Возможно, именно поэтому словесные пояснительные аннотации в партитурах становились все более и более распространенными. Особенно этим отличался Александр Скрябин, излагавший в нотах длинные фразы, объясняющие исполнителю что и как он должен себе вообразить для достижения требуемого в произведении настроения. Безусловно, такие композиторские меры вполне понятны и объяснимы, потому что где гарантия того, что музыкант проявит достаточно такта и умения, чтобы не «испортить» произведения? Таких гарантий в искусстве быть не может, потому как даже точное соблюдение партитуры не является залогом абсолютно «верной» интерпретации, максимально приближенной к замыслу автора. Как ни растяжима связь между текстовыми пояснениями в нотах и конкретным исполнением, она не должна быть беспредельна. Никакая трактовка не должна совершать «насилия» над произведением и выходить за пределы заложенных в нем композиторских идей. Но в то же время она не должна быть скучной, не должна походить на музейный экспонат или быть копией хорошо известных исполнений. Слушатель идет на концерт за новыми впечатлениями и ощущениями, за неожиданными открытиями, которые исполнитель вполне может создать при умном и тактичном обращении с рубато – одним из важнейших средств эмоциональной выразительности в музыке.

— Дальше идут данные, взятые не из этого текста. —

/-- A word fails R79's tests exactly when RSVD, F or IMM holds what its OP does not allow. -/
theorem reservedTest_ne_none_iff (op : Op) (w : Word) :
    reservedTest op w ≠ none ↔
      rsvdField w ≠ 0 ∨ (flagField w = true ∧ op ≠ .bind) ∨ (immField w ≠ 0 ∧ op.takesImm = false) := by
  unfold reservedTest
  split_ifs with hrsvd hflag himm
  · exact iff_of_true (by simp) (.inl hrsvd)
  · exact iff_of_true (by simp) (.inr (.inl hflag))
  · exact iff_of_true (by simp) (.inr (.inr himm))
  · exact iff_of_false (by simp) (not_or.mpr ⟨hrsvd, not_or.mpr ⟨hflag, himm⟩⟩)

/-- The tests of R79 never answer that an operand is missing. -/
theorem reservedTest_ne_missingOperand (op : Op) (w : Word) : reservedTest op w ≠ some .missingOperand := by
  unfold reservedTest
  split_ifs <;> simp

/-- The OPs that R79 lists as taking no IMM. -/
theorem takesImm_ofCode_eq_false {c : BitVec 4}
    (h : c ∈ ([0x1, 0x2, 0x3, 0x5, 0x7, 0x9, 0xC, 0xD, 0xE] : List (BitVec 4))) : (Op.ofCode c).takesImm = false := by
  revert c
  decide

/-- The OPs that R78's table gives no side-channel operand. -/
theorem zeroSide_ofCode_eq_none {c : BitVec 4}
    (h : c ∈ ([0x2, 0x4, 0x5, 0x6, 0x7, 0x8, 0x9, 0xC, 0xE] : List (BitVec 4))) : zeroSide (Op.ofCode c) = .none := by
  revert c
  decide

/-- Operand assembly of an OP that takes no side-channel operand reads none (R79). -/
theorem assemble_side_ignored {op : Op} (h : zeroSide op = .none) (w : Word) (side : Side) :
    assemble op w side = assemble op w .none := by
  cases op with
  | send | rxDgram | setDest | bind | tick => cases h
  | _ => rfl

theorem decodeCommand_side_ignored {w : Word} (h : zeroSide (Op.ofCode (opField w)) = .none) (side : Side) :
    decodeCommand w side = decodeCommand w .none := by
  simp only [decodeCommand, assemble_side_ignored h w side]

/-! ### Datagrams -/

theorem decodeDatagram_headerBytes (o : HdrOrder) (c k : U16) : decodeDatagram o (headerBytes o c k) = .header c k := by
  obtain ⟨b0, b1, hcBytes, hc⟩ := fieldBytes_eq o c
  obtain ⟨b2, b3, hkBytes, hk⟩ := fieldBytes_eq o k
  simp only [headerBytes, hcBytes, hkBytes, List.cons_append, List.nil_append, decodeDatagram_of_four, hc, hk]

/-- Four wire bytes are the bytes of the header whose fields they hold (R71, R74). -/
theorem headerBytes_fieldOf (o : HdrOrder) (b0 b1 b2 b3 : Byte) :
    headerBytes o (fieldOf o b0 b1) (fieldOf o b2 b3) = [b0, b1, b2, b3] := by
  simp only [headerBytes, fieldBytes_fieldOf, List.cons_append, List.nil_append]

end Sys2Proof

namespace Sys2Proof.Machine

/-- Every rejection but for a missing operand is the refusal of R79. -/
theorem reject_of_ne_missingOperand {r : DecodeReject} (h : r ≠ .missingOperand) (s : State) :
    reject r s = .next (refuse .reservedCmd s) := by
  cases r with
  | missingOperand => exact absurd rfl h
  | _ => rfl

/-- The step refuses a word of a reserved OP (R79). -/
theorem step_reservedOp {s : State} {w : Word} {side : Side} {rest : List Input}
    (hpending : s.pending = .command w side :: rest)
    (h : Op.ofCode (opField w) = .reserved0 ∨ Op.ofCode (opField w) = .reservedF) :
    step s = .next (refuse .reservedCmd (takeInput rest s)) := by
  rw [step_cons hpending, decode, decodeCommand_of_reservedOp side h]
  obtain hop | hop := h <;> (rw [hop]; rfl)

/-- The step refuses a word whose RSVD, F or IMM holds what its OP does not allow (R79), whichever its OP. -/
theorem step_illegalFields {s : State} {w : Word} {side : Side} {rest : List Input}
    (hpending : s.pending = .command w side :: rest)
    (h : rsvdField w ≠ 0 ∨ (flagField w = true ∧ Op.ofCode (opField w) ≠ .bind) ∨
      (immField w ≠ 0 ∧ (Op.ofCode (opField w)).takesImm = false)) :
    step s = .next (refuse .reservedCmd (takeInput rest s)) := by
  by_cases hreserved : Op.ofCode (opField w) = .reserved0 ∨ Op.ofCode (opField w) = .reservedF
  · exact step_reservedOp hpending hreserved
  · obtain ⟨r, ht⟩ := Option.ne_none_iff_exists'.mp ((reservedTest_ne_none_iff _ w).mpr h)
    have hr : r ≠ .missingOperand := fun hr => reservedTest_ne_missingOperand _ w (hr ▸ ht)
    rw [step_cons hpending, decode, decodeCommand_of_reservedTest side hreserved ht]
    exact reject_of_ne_missingOperand hr _

end Sys2Proof.Machine
end

section
/-! PROOF. The statements about the encoding (30_encoding.md). -/

namespace Sys2Proof.Machine

/-- Settles O2: a word of a reserved OP keeps its 28 bits, every other command word passes R79's tests and reads its fields back
(`decodeCommand_commandWord`), and a datagram is told apart by its length. -/
theorem decodeUndoesEncode : Obligations.DecodeUndoesEncode := by
  intro o i hwf
  cases i with
  | reserved0 x => simp [encode, decode, decodeCommand_reservedWord, assemble]
  | reservedF x => simp [encode, decode, decodeCommand_reservedWord, assemble]
  | header c k => exact congrArg Except.ok (decodeDatagram_headerBytes o c k)
  | dataChunk d =>
    have hlength : d.length ≠ 4 := of_decide_eq_true (Bool.and_elim_right hwf)
    exact congrArg Except.ok (decodeDatagram_of_ne o hlength)
  | _ =>
    rw [encode, decode, decodeCommand_commandWord]
    all_goals simp [assemble, Op.takesImm]

/-- Settles O3: a reserved OP is refused as an instruction (`step_reservedOp`), the other four cases fail a test of R79
(`step_illegalFields`), and an OP that takes no side-channel operand never reads one. -/
theorem reservedWordsRefused : Obligations.ReservedWordsRefused := by
  constructor
  · intro s w side rest hpending hcase
    obtain hop | hop | hrsvd | ⟨hflag, hop⟩ | ⟨himm, hop⟩ := hcase
    · exact step_reservedOp hpending (.inl ((Op.ofCode_eq_iff _ _).mpr hop))
    · exact step_reservedOp hpending (.inr ((Op.ofCode_eq_iff _ _).mpr hop))
    · exact step_illegalFields hpending (.inl hrsvd)
    · exact step_illegalFields hpending (.inr (.inl ⟨hflag, mt (Op.ofCode_eq_iff _ _).mp hop⟩))
    · exact step_illegalFields hpending (.inr (.inr ⟨himm, takesImm_ofCode_eq_false hop⟩))
  · intro o w side hop
    exact decodeCommand_side_ignored (zeroSide_ofCode_eq_none hop) side

/-- Settles O5: four bytes are the bytes of the header whose fields they hold (`headerBytes_fieldOf`), and any other length is data
(`decodeDatagram_of_ne`). -/
theorem datagramClassifiedByLength : Obligations.DatagramClassifiedByLength := by
  refine fun o d => ⟨fun hlength => ?_, fun hlength => congrArg Except.ok (decodeDatagram_of_ne o hlength)⟩
  obtain ⟨b0, b1, b2, b3, rfl⟩ := List.length_eq_four.mp hlength
  exact ⟨_, _, rfl, congrArg Input.wire (headerBytes_fieldOf o b0 b1 b2 b3)⟩

/-- Settles O1: the decoder evaluates to the named instruction on each written-out word and datagram. -/
theorem writtenWordsDecode : Obligations.WrittenWordsDecode := by
  unfold Obligations.WrittenWordsDecode
  decide

/-- Settles O4: `headerBytes` lists each field's two bytes in the order's sequence, and cutting out eight bits from bit 8 or bit 0 is
by definition the shift and the narrowing the statement writes. -/
theorem headerWireLayout : Obligations.HeaderWireLayout :=
  fun _ _ => ⟨rfl, rfl⟩

/-- Settles O47: each reserved OP's meaning is the refusal alone, and reads none of the other 28 bits. -/
theorem reservedOpsRefused : Obligations.ReservedOpsRefused :=
  fun _ _ => ⟨rfl, rfl⟩

end Sys2Proof.Machine
end

section
/-! SUPPORT. CRC-16/X-25 tells any two inputs apart that differ in one byte, and what DECODE answers on a header's fields and on an
encoded header (40_header_codec.md R90 to R95). -/

namespace Sys2Proof.Machine

/-! ### The checksum -/

/-- The bit step of R90 loses nothing: where it shifts a 1 out, the polynomial's top bit is set in the result. -/
theorem crcBit_eq_zero {r : U16} (h : crcBit r = 0) : r = 0 := by
  unfold crcBit at h
  split_ifs at h with hlow
  · have htop := congrArg (·.getLsbD 15) h
    simp at htop
  · have hlow' : r.getLsbD 0 = false := by simpa using hlow
    ext i hi
    cases i with
    | zero => simpa using hlow'
    | succ i =>
      have hbit := congrArg (·.getLsbD i) h
      simpa [Nat.add_comm 1 i, BitVec.getLsbD_eq_getElem hi] using hbit

theorem crcBits_eq_zero {n : Nat} {r : U16} (h : crcBits n r = 0) : r = 0 := by
  induction n generalizing r with
  | zero => exact h
  | succ n ih => exact crcBit_eq_zero (ih h)

/-- A linear map with kernel 0 is injective (`crcBits_xor`). -/
theorem crcBits_injective (n : Nat) : Function.Injective (crcBits n) := fun a b h =>
  BitVec.xor_eq_zero_iff.mp (crcBits_eq_zero (by rw [crcBits_xor, h, BitVec.xor_self]; rfl))

theorem crcByte_injective_left (b : Byte) : Function.Injective (crcByte · b) := fun _ _ h =>
  BitVec.xor_left_inj _ |>.mp (crcBits_injective 8 h)

theorem crcByte_injective_right (r : U16) : Function.Injective (crcByte r) := fun a b h => by
  have hwide : a.setWidth 16 = b.setWidth 16 := BitVec.xor_right_inj _ |>.mp (crcBits_injective 8 h)
  simpa using congrArg (BitVec.setWidth 8) hwide

theorem crcX25_ne_of_ne_first {a a' : Byte} (b : Byte) (h : a' ≠ a) : crcX25 [a', b] ≠ crcX25 [a, b] := fun heq =>
  h (crcByte_injective_right _ (crcByte_injective_left b (BitVec.xor_left_inj _ |>.mp heq)))

theorem crcX25_ne_of_ne_second (a : Byte) {b b' : Byte} (h : b' ≠ b) : crcX25 [a, b'] ≠ crcX25 [a, b] := fun heq =>
  h (crcByte_injective_right _ (BitVec.xor_left_inj _ |>.mp heq))

/-- A field determines its two wire bytes. -/
theorem fieldOf_inj {o : HdrOrder} {a b a' b' : Byte} : fieldOf o a' b' = fieldOf o a b ↔ a' = a ∧ b' = b := by
  refine ⟨fun h => ?_, fun ⟨ha, hb⟩ => by rw [ha, hb]⟩
  have hbytes := congrArg (fieldBytes o) h
  simpa only [fieldBytes_fieldOf, List.cons.injEq, and_true] using hbytes

/-! ### DECODE -/

theorem headerBytes_take_two (o : HdrOrder) (c k : U16) : (headerBytes o c k).take 2 = fieldBytes o c :=
  List.take_left' (fieldBytes_length o c)

/-- When DECODE accepts a datagram with count field c and checksum field k (R92). -/
theorem decodeHeader_headerBytes_eq_ok_iff {alg : CrcAlg} {o : HdrOrder} {c k c' : U16} :
    decodeHeader alg o (headerBytes o c k) = .ok c' ↔ crc16 alg (fieldBytes o c) = k ∧ 0 < c.toInt ∧ c = c' := by
  rw [decodeHeader_headerBytes]
  split_ifs with hcrc hsign
  · simp [hcrc]
  · simp [hsign]
  · simp [not_not.mp hcrc, not_le.mp hsign]

/-- DECODE recovers an encoded positive count (R93). -/
theorem decodeHeader_encodeHeader {alg : CrcAlg} {o : HdrOrder} {c : S16} (h : 0 < c.toInt) :
    decodeHeader alg o (encodeHeader alg o c) = .ok c :=
  decodeHeader_headerBytes_eq_ok_iff.mpr ⟨rfl, h, rfl⟩

theorem decodeHeader_of_crc_ne {alg : CrcAlg} {o : HdrOrder} {b0 b1 b2 b3 : Byte}
    (h : crc16 alg [b0, b1] ≠ fieldOf o b2 b3) : decodeHeader alg o [b0, b1, b2, b3] = .error .crcMismatch := if_pos h

/-- The four bytes of an encoded header: the last two hold the checksum of the first two (R91). -/
theorem encodeHeader_eq_four (alg : CrcAlg) (o : HdrOrder) (c : S16) :
    ∃ b0 b1 b2 b3, encodeHeader alg o c = [b0, b1, b2, b3] ∧ crc16 alg [b0, b1] = fieldOf o b2 b3 := by
  obtain ⟨b0, b1, hcount, -⟩ := fieldBytes_eq o c
  obtain ⟨b2, b3, hcrc, hfield⟩ := fieldBytes_eq o (crc16 alg (fieldBytes o c))
  exact ⟨b0, b1, b2, b3, by rw [encodeHeader, headerBytes, hcrc, hcount]; rfl,
    by rw [hfield, hcount]⟩

/-- Whatever changes any one byte of an encoded header is a checksum mismatch. A changed count byte changes the checksum computed,
a changed checksum byte the checksum received. -/
theorem decodeHeader_encodeHeader_modify (o : HdrOrder) (c : S16) {f : Byte → Byte} (hf : ∀ b, f b ≠ b)
    {byte : Nat} (hbyte : byte < 4) :
    decodeHeader .x25 o ((encodeHeader .x25 o c).modify byte f) = .error .crcMismatch := by
  obtain ⟨b0, b1, b2, b3, hbytes, hcrc⟩ := encodeHeader_eq_four .x25 o c
  rw [hbytes]
  match byte, hbyte with
  | 0, _ => exact decodeHeader_of_crc_ne (hcrc ▸ crcX25_ne_of_ne_first b1 (hf b0))
  | 1, _ => exact decodeHeader_of_crc_ne (hcrc ▸ crcX25_ne_of_ne_second b0 (hf b1))
  | 2, _ => exact decodeHeader_of_crc_ne fun h => hf b2 (fieldOf_inj.mp (h.symm.trans hcrc)).1
  | 3, _ => exact decodeHeader_of_crc_ne fun h => hf b3 (fieldOf_inj.mp (h.symm.trans hcrc)).2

Современная музыка, или Прощай тоника!

Сеньора Моника – большая почитательница классической музыки. Вот уже более сорока лет она посещает Оперный Театр «Колон», что в Буэнос-Айресе, не пропуская ни одного концерта. Билеты туда дорогие, поэтому денег ей хватает только на галерку, где приходится выстаивать два, а то и три часа среди публики, состоящей в большинстве своем из студентов и пенсионеров. Вчера, к примеру, там давали Вторую Симфонию Рахманинова и Концерт для альта с оркестром Шнитке, и я полагаю, что смесь знакомого и мелодичного (Раманинов) с малознакомым и необычным (Шнитке) навряд ли пришлась по вкусу моей 76-летней знакомой. Пока жду Монику в гости c рассказом o ее впечатлениях, размышляю о том, отчего в нашу эпоху развитого диссонанса, принятого современными композиторами за безусловную норму, слушатели продолжают отдавать предпочтение тональной музыке?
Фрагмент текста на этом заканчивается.